I agree that it's essential that we have references to views into arrays, somehow. But this could be accomplished with a reference operator (eg. b := &a[1..4]), which would of course create something identical to a copy of a other than sharing memory. Both reference operators and the proposed copy overwriter function seem a little bit ugly to me. I'd definitely like to hear whether anyone else is off-put.

I'd expect pixel manipulation to be a very rare use of arrays, but for direct tilemap access to be semi-common: I could probably optimise all {read/write}{map/pass}block calls to array indexing. Maybe we could let users create their own fixed type multidimensional numpy style arrays too, but I think the typical array would be used like a Python list.

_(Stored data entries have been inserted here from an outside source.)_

theorem paceCommitOp_only {β : Type} {π : State → β} (hU : Unseen 0x8000008240018 π) (s : State) :
    π (paceCommitOp s) = π s := by
  dsimp only [paceCommitOp]
  repeat' first
    | with_reducible rfl
    | with_reducible refine (State.paceApply_only (hU.mono (by decide)) _).trans ?_
    | with_reducible refine (State.paceRefuse_only (hU.mono (by decide)) _ _ _).trans ?_
    | with_reducible refine (hU.wrO (by first | decide | (simp only [wrOk, faultOk, tallyOk, bumpOk, commitOk, List.all_cons, List.all_nil, Bool.and_true] <;> decide) | (split <;> decide) | (split <;> simp only [wrOk, faultOk, tallyOk, bumpOk, commitOk, List.all_cons, List.all_nil, Bool.and_true] <;> decide)) _ _).trans ?_
    | with_reducible refine (hU.setPending (by first | decide | (simp only [wrOk, faultOk, tallyOk, bumpOk, commitOk, List.all_cons, List.all_nil, Bool.and_true] <;> decide) | (split <;> decide) | (split <;> simp only [wrOk, faultOk, tallyOk, bumpOk, commitOk, List.all_cons, List.all_nil, Bool.and_true] <;> decide)) _).trans ?_
    | fail_if_no_progress with_reducible refine (hU.epo (by decide) _ _).trans ?_
    | with_reducible refine Unseen.ite ?_ ?_
    | dsimp only
    | split

theorem State.govCommit_only {β : Type} {π : State → β} (hU : Unseen 0x200000 π) (s : State) :
    π (State.govCommit s) = π s := by
  dsimp only [State.govCommit]
  repeat' first
    | with_reducible rfl
    | fail_if_no_progress with_reducible refine (hU.gov (by decide) _ _).trans ?_

theorem State.govAbandon_only {β : Type} {π : State → β} (hU : Unseen 0x200000 π) (s : State) :
    π (State.govAbandon s) = π s := by
  dsimp only [State.govAbandon]
  repeat' first
    | with_reducible rfl
    | fail_if_no_progress with_reducible refine (hU.gov (by decide) _ _).trans ?_


/-! ## Trapdoor -/

theorem State.stopLive_only {β : Type} {π : State → β} (hU : Unseen 0x10000000 π) (s : State) :
    π (State.stopLive s) = π s := by
  dsimp only [State.stopLive]
  repeat' first
    | with_reducible rfl
    | fail_if_no_progress with_reducible refine (hU.twn (by decide) _ _).trans ?_
    | with_reducible refine Unseen.ite ?_ ?_
    | split

theorem State.overtake_only {β : Type} {π : State → β} (hU : Unseen 0x20010000000 π) (s : State) :
    π (State.overtake s) = π s := by
  dsimp only [State.overtake]
  repeat' first
    | with_reducible rfl
    | with_reducible refine (State.dropArb_only (hU.mono (by decide)) _).trans ?_
    | with_reducible refine (hU.wrEach (by first | decide | (simp only [wrOk, faultOk, tallyOk, bumpOk, commitOk, List.all_cons, List.all_nil, Bool.and_true] <;> decide) | (split <;> decide) | (split <;> simp only [wrOk, faultOk, tallyOk, bumpOk, commitOk, List.all_cons, List.all_nil, Bool.and_true] <;> decide)) _).trans ?_
    | dsimp only
    | split
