theorem descriptorFetchOp_only {β : Type} {π : State → β} (hU : Unseen 0x40000000220 π) (n : Nat) (descs : List Desc) (err : Bool) (s : State) :
    π (descriptorFetchOp n descs err s) = π s := by
  dsimp only [descriptorFetchOp]
  repeat' first
    | with_reducible rfl
    | with_reducible refine (State.setRing_only (hU.mono (by decide)) _ _ _).trans ?_
    | with_reducible refine (State.haltRing_only (hU.mono (by decide)) _ _ _).trans ?_
    | with_reducible refine (hU.wrapBy (by first | decide | (simp only [wrOk, faultOk, tallyOk, bumpOk, commitOk, List.all_cons, List.all_nil, Bool.and_true, Reg.HRE_RING_NOCREDIT_blk, Reg.HRE_RING_NOCREDIT_off] <;> decide) | (split <;> decide) | (split <;> simp only [wrOk, faultOk, tallyOk, bumpOk, commitOk, List.all_cons, List.all_nil, Bool.and_true, Reg.HRE_RING_NOCREDIT_blk, Reg.HRE_RING_NOCREDIT_off] <;> decide)) _ _).trans ?_
    | with_reducible refine Unseen.ite ?_ ?_
    | split

theorem State.signalRing_only {β : Type} {π : State → β} (hU : Unseen 0x40000000200 π) (s : State) (n : Nat) :
    π (State.signalRing s n) = π s := by
  dsimp only [State.signalRing]
  repeat' first
    | with_reducible rfl
    | with_reducible refine (State.setRing_only (hU.mono (by decide)) _ _ _).trans ?_
    | with_reducible refine (hU.signal (by decide) _ _).trans ?_

theorem State.putEntry_only {β : Type} {π : State → β} (hU : Unseen 0x40000000200 π) (s : State) (n : Nat) (e : RingEntry) :
    π (State.putEntry s n e) = π s := by
  dsimp only [State.putEntry]
  repeat' first
    | with_reducible rfl
    | with_reducible refine (State.signalRing_only (hU.mono (by decide)) _ _).trans ?_
    | with_reducible refine (State.setRing_only (hU.mono (by decide)) _ _ _).trans ?_
    | with_reducible refine (State.showRing_only (hU.mono (by decide)) _ _).trans ?_
    | with_reducible refine Unseen.ite ?_ ?_
    | split

theorem completionWriteOp_only {β : Type} {π : State → β} (hU : Unseen 0x40000000200 π) (n : Nat) (index : Nat) (s : State) :
    π (completionWriteOp n index s) = π s := by
  dsimp only [completionWriteOp]
  repeat' first
    | with_reducible rfl
    | with_reducible refine (State.returnCredits_only (hU.mono (by decide)) _ _).trans ?_
    | with_reducible refine (State.putEntry_only (hU.mono (by decide)) _ _ _).trans ?_
    | with_reducible refine (State.setRing_only (hU.mono (by decide)) _ _ _).trans ?_
    | fail_if_no_progress with_reducible refine (hU.hre (by decide) _ _).trans ?_
    | with_reducible refine Unseen.ite ?_ ?_
    | intro _
    | dsimp only
    | split

theorem State.loseEvents_only {β : Type} {π : State → β} (hU : Unseen 0x40000000220 π) (s : State) (n : Nat) (k : Nat) :
    π (State.loseEvents s n k) = π s := by
  dsimp only [State.loseEvents]
  repeat' first
    | with_reducible rfl
    | with_reducible refine (hU.stopBy (by first | decide | (simp only [wrOk, faultOk, tallyOk, bumpOk, commitOk, List.all_cons, List.all_nil, Bool.and_true, Reg.HRE_RING_LOST_blk, Reg.HRE_RING_LOST_off] <;> decide) | (split <;> decide) | (split <;> simp only [wrOk, faultOk, tallyOk, bumpOk, commitOk, List.all_cons, List.all_nil, Bool.and_true, Reg.HRE_RING_LOST_blk, Reg.HRE_RING_LOST_off] <;> decide)) _ _).trans ?_
    | with_reducible refine (hU.fault (by first | decide | (simp only [wrOk, faultOk, tallyOk, bumpOk, commitOk, List.all_cons, List.all_nil, Bool.and_true, Reg.HRE_RING_LOST_blk, Reg.HRE_RING_LOST_off] <;> decide) | (split <;> decide) | (split <;> simp only [wrOk, faultOk, tallyOk, bumpOk, commitOk, List.all_cons, List.all_nil, Bool.and_true, Reg.HRE_RING_LOST_blk, Reg.HRE_RING_LOST_off] <;> decide)) _).trans ?_
    | with_reducible refine Unseen.ite ?_ ?_
    | split
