-- ==== Sys2Proof/Laws/OnlyUnit.lean ====
section
/-! SUPPORT. What each operation leaves alone: the Dormer, the Tally, updates, reset release, power, modes, the global registers and register accesses. The mask names the parts the operation may change (Laws/Unseen). -/

set_option linter.all false

namespace Sys2Proof.Machine

/-! ## Dormer -/

theorem State.setDrmRule_only {β : Type} {π : State → β} (hU : Unseen 0x40000000 π) (s : State) (r : Nat) (x : DrmRule) :
    π (State.setDrmRule s r x) = π s := by
  dsimp only [State.setDrmRule]
  repeat' first
    | with_reducible rfl
    | fail_if_no_progress with_reducible refine (hU.drm (by decide) _ _).trans ?_

theorem State.showCh_only {β : Type} {π : State → β} (hU : Unseen 0x20000000000000 π) (s : State) (n : Nat) (raw : Nat) :
    π (State.showCh s n raw) = π s := by
  dsimp only [State.showCh]
  repeat' first
    | with_reducible rfl
    | with_reducible refine (hU.wrO (by first | decide | (simp only [wrOk, faultOk, tallyOk, bumpOk, commitOk, List.all_cons, List.all_nil, Bool.and_true, Reg.DRM_VAL_FILT_blk, Reg.DRM_VAL_RAW_blk, Reg.DRM_VAL_VALID_blk] <;> decide) | (split <;> decide) | (split <;> simp only [wrOk, faultOk, tallyOk, bumpOk, commitOk, List.all_cons, List.all_nil, Bool.and_true, Reg.DRM_VAL_FILT_blk, Reg.DRM_VAL_RAW_blk, Reg.DRM_VAL_VALID_blk] <;> decide)) _ _).trans ?_

theorem State.drmEvent_only {β : Type} {π : State → β} (hU : Unseen 0x20080040000420 π) (s : State) (r : Nat) (kind : Nat) (value : Nat) (t : CalTime) :
    π (State.drmEvent s r kind value t) = π s := by
  dsimp only [State.drmEvent]
  repeat' first
    | with_reducible rfl
    | with_reducible refine (hU.bump (by first | decide | (simp only [wrOk, faultOk, tallyOk, bumpOk, commitOk, List.all_cons, List.all_nil, Bool.and_true] <;> decide) | (split <;> decide) | (split <;> simp only [wrOk, faultOk, tallyOk, bumpOk, commitOk, List.all_cons, List.all_nil, Bool.and_true] <;> decide)) _).trans ?_
    | with_reducible refine (hU.wrapBy (by first | decide | (simp only [wrOk, faultOk, tallyOk, bumpOk, commitOk, List.all_cons, List.all_nil, Bool.and_true] <;> decide) | (split <;> decide) | (split <;> simp only [wrOk, faultOk, tallyOk, bumpOk, commitOk, List.all_cons, List.all_nil, Bool.and_true] <;> decide)) _ _).trans ?_
    | with_reducible refine (hU.fault (by first | decide | (simp only [wrOk, faultOk, tallyOk, bumpOk, commitOk, List.all_cons, List.all_nil, Bool.and_true] <;> decide) | (split <;> decide) | (split <;> simp only [wrOk, faultOk, tallyOk, bumpOk, commitOk, List.all_cons, List.all_nil, Bool.and_true] <;> decide)) _).trans ?_
    | with_reducible refine (hU.wrO (by first | decide | (simp only [wrOk, faultOk, tallyOk, bumpOk, commitOk, List.all_cons, List.all_nil, Bool.and_true] <;> decide) | (split <;> decide) | (split <;> simp only [wrOk, faultOk, tallyOk, bumpOk, commitOk, List.all_cons, List.all_nil, Bool.and_true] <;> decide)) _ _).trans ?_
    | fail_if_no_progress with_reducible refine (hU.drm (by decide) _ _).trans ?_
    | with_reducible refine Unseen.ite ?_ ?_
    | split
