-- ==== Sys2Proof/Laws/Parts.lean ====
section
/-! SUPPORT. Which parts of the state each shared operation leaves as they were, one law per part. -/

namespace Sys2Proof.Machine

/-! ## What `signal` leaves -/

@[simp] theorem State.signal_pending (s : State) (v : Nat) : (s.signal v).pending = s.pending := by
  simp only [State.signal]; repeat' split
  all_goals simp
@[simp] theorem State.signal_ctr (s : State) (v : Nat) : (s.signal v).ctr = s.ctr := by
  simp only [State.signal]; repeat' split
  all_goals simp
@[simp] theorem State.signal_shd (s : State) (v : Nat) : (s.signal v).shd = s.shd := by
  simp only [State.signal]; repeat' split
  all_goals simp
@[simp] theorem State.signal_cmt (s : State) (v : Nat) : (s.signal v).cmt = s.cmt := by
  simp only [State.signal]; repeat' split
  all_goals simp
@[simp] theorem State.signal_evq (s : State) (v : Nat) : (s.signal v).evq = s.evq := by
  simp only [State.signal]; repeat' split
  all_goals simp
@[simp] theorem State.signal_mode (s : State) (v : Nat) : (s.signal v).mode = s.mode := by
  simp only [State.signal]; repeat' split
  all_goals simp
@[simp] theorem State.signal_prev (s : State) (v : Nat) : (s.signal v).prev = s.prev := by
  simp only [State.signal]; repeat' split
  all_goals simp
@[simp] theorem State.signal_pwr (s : State) (v : Nat) : (s.signal v).pwr = s.pwr := by
  simp only [State.signal]; repeat' split
  all_goals simp
@[simp] theorem State.signal_chu (s : State) (v : Nat) : (s.signal v).chu = s.chu := by
  simp only [State.signal]; repeat' split
  all_goals simp
@[simp] theorem State.signal_trp (s : State) (v : Nat) : (s.signal v).trp = s.trp := by
  simp only [State.signal]; repeat' split
  all_goals simp
@[simp] theorem State.signal_tim (s : State) (v : Nat) : (s.signal v).tim = s.tim := by
  simp only [State.signal]; repeat' split
  all_goals simp
@[simp] theorem State.signal_mem (s : State) (v : Nat) : (s.signal v).mem = s.mem := by
  simp only [State.signal]; repeat' split
  all_goals simp
@[simp] theorem State.signal_ticks (s : State) (v : Nat) : (s.signal v).ticks = s.ticks := by
  simp only [State.signal]; repeat' split
  all_goals simp
@[simp] theorem State.signal_hst (s : State) (v : Nat) : (s.signal v).hst = s.hst := by
  simp only [State.signal]; repeat' split
  all_goals simp
@[simp] theorem State.signal_board (s : State) (v : Nat) : (s.signal v).board = s.board := by
  simp only [State.signal]; repeat' split
  all_goals simp
@[simp] theorem State.signal_dsp (s : State) (v : Nat) : (s.signal v).dsp = s.dsp := by
  simp only [State.signal]; repeat' split
  all_goals simp
@[simp] theorem State.signal_epo (s : State) (v : Nat) : (s.signal v).epo = s.epo := by
  simp only [State.signal]; repeat' split
  all_goals simp
@[simp] theorem State.signal_ldr (s : State) (v : Nat) : (s.signal v).ldr = s.ldr := by
  simp only [State.signal]; repeat' split
  all_goals simp
@[simp] theorem State.signal_trk (s : State) (v : Nat) : (s.signal v).trk = s.trk := by
  simp only [State.signal]; repeat' split
  all_goals simp
@[simp] theorem State.signal_gov (s : State) (v : Nat) : (s.signal v).gov = s.gov := by
  simp only [State.signal]; repeat' split
  all_goals simp
@[simp] theorem State.signal_zyp (s : State) (v : Nat) : (s.signal v).zyp = s.zyp := by
  simp only [State.signal]; repeat' split
  all_goals simp
@[simp] theorem State.signal_vlt (s : State) (v : Nat) : (s.signal v).vlt = s.vlt := by
  simp only [State.signal]; repeat' split
  all_goals simp
@[simp] theorem State.signal_rng (s : State) (v : Nat) : (s.signal v).rng = s.rng := by
  simp only [State.signal]; repeat' split
  all_goals simp
@[simp] theorem State.signal_cor (s : State) (v : Nat) : (s.signal v).cor = s.cor := by
  simp only [State.signal]; repeat' split
  all_goals simp
@[simp] theorem State.signal_cre (s : State) (v : Nat) : (s.signal v).cre = s.cre := by
  simp only [State.signal]; repeat' split
  all_goals simp
@[simp] theorem State.signal_nvm (s : State) (v : Nat) : (s.signal v).nvm = s.nvm := by
  simp only [State.signal]; repeat' split
  all_goals simp
@[simp] theorem State.signal_twn (s : State) (v : Nat) : (s.signal v).twn = s.twn := by
  simp only [State.signal]; repeat' split
  all_goals simp
@[simp] theorem State.signal_upd (s : State) (v : Nat) : (s.signal v).upd = s.upd := by
  simp only [State.signal]; repeat' split
  all_goals simp
@[simp] theorem State.signal_drm (s : State) (v : Nat) : (s.signal v).drm = s.drm := by
  simp only [State.signal]; repeat' split
  all_goals simp
@[simp] theorem State.signal_tly (s : State) (v : Nat) : (s.signal v).tly = s.tly := by
  simp only [State.signal]; repeat' split
  all_goals simp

Bob the Hamster: I like "by reference by default. I support the existence of a copy-assignment operator of some kind. I am neutral about mutable vs immutable strings, since I have rarely written code that cared if strings were mutable or not. Speaking of dynamicly typed languages that store objects by value, have you ever tried to write a complex PHP script that doesn't leak memory? Oh. My. Goodness. The language leaks memory by design as a performance optimization! I had to do it once and it was excruciating. Even when I re-wrote the whole program to use the reference operator explicitly, I found that even the references themselves were leaking and builing up to crash-worthy levels after a few hours runtime.... I am getting off topic. I apologize :P


TMC, I understand your annoyance with immutable objects; however, what they are is a safety feature, more than an opportunity for optimization. Supposing I could use mutable objects as dictionary keys:

{[1,2] : 3, [4,5]:9}

This potentially 'loses' values: ie. a value in the hashmap for that dictionary is no longer accessible as soon as I accidentally modify the key object, because the key's hash has changed despite ostensibly no change to the dictionary occurring (I guess this is the opposite of a hash collision); the only way to avoid this is explicitly monitoring every change to dictionary keys (or having separate types for keys, but that seems just as strange and awkward.) And if you COW a dictionary/associative-array key, doesn't this mean it essentially gets lost after the COW?

For this reason, if you support associative arrays (or any other hashing-based function) I contend that immutable strings are required. (or at least allow strings to become immutable; but this particular flexibility seems a rather dangerous one to me).

There seems to be a separate issue, 'soft' (or duck) typing versus hard (or static). I'd argue if you want soft typing then passing by reference is appropriate, whereas if you want hard typing (I'm guessing you do) then passing by value is appropriate. The difference being in how much pain is required for copying operations; if we can guarantee copies are not complex (static typing does this), passing by value and COWing works ok.

Pixel manipulation is virtually the same in terms of functionality vs RWing a tilemap area; I can see being able to get a handle on a subset of a tilemap being VERY useful.

I'll have to do some checking up on 1d array indexing.

Referencing syntax (nor copy()) 'does not give me a good feeling'. It doesn't seem terrible, it just suggests to me that there is something obvious we're missing.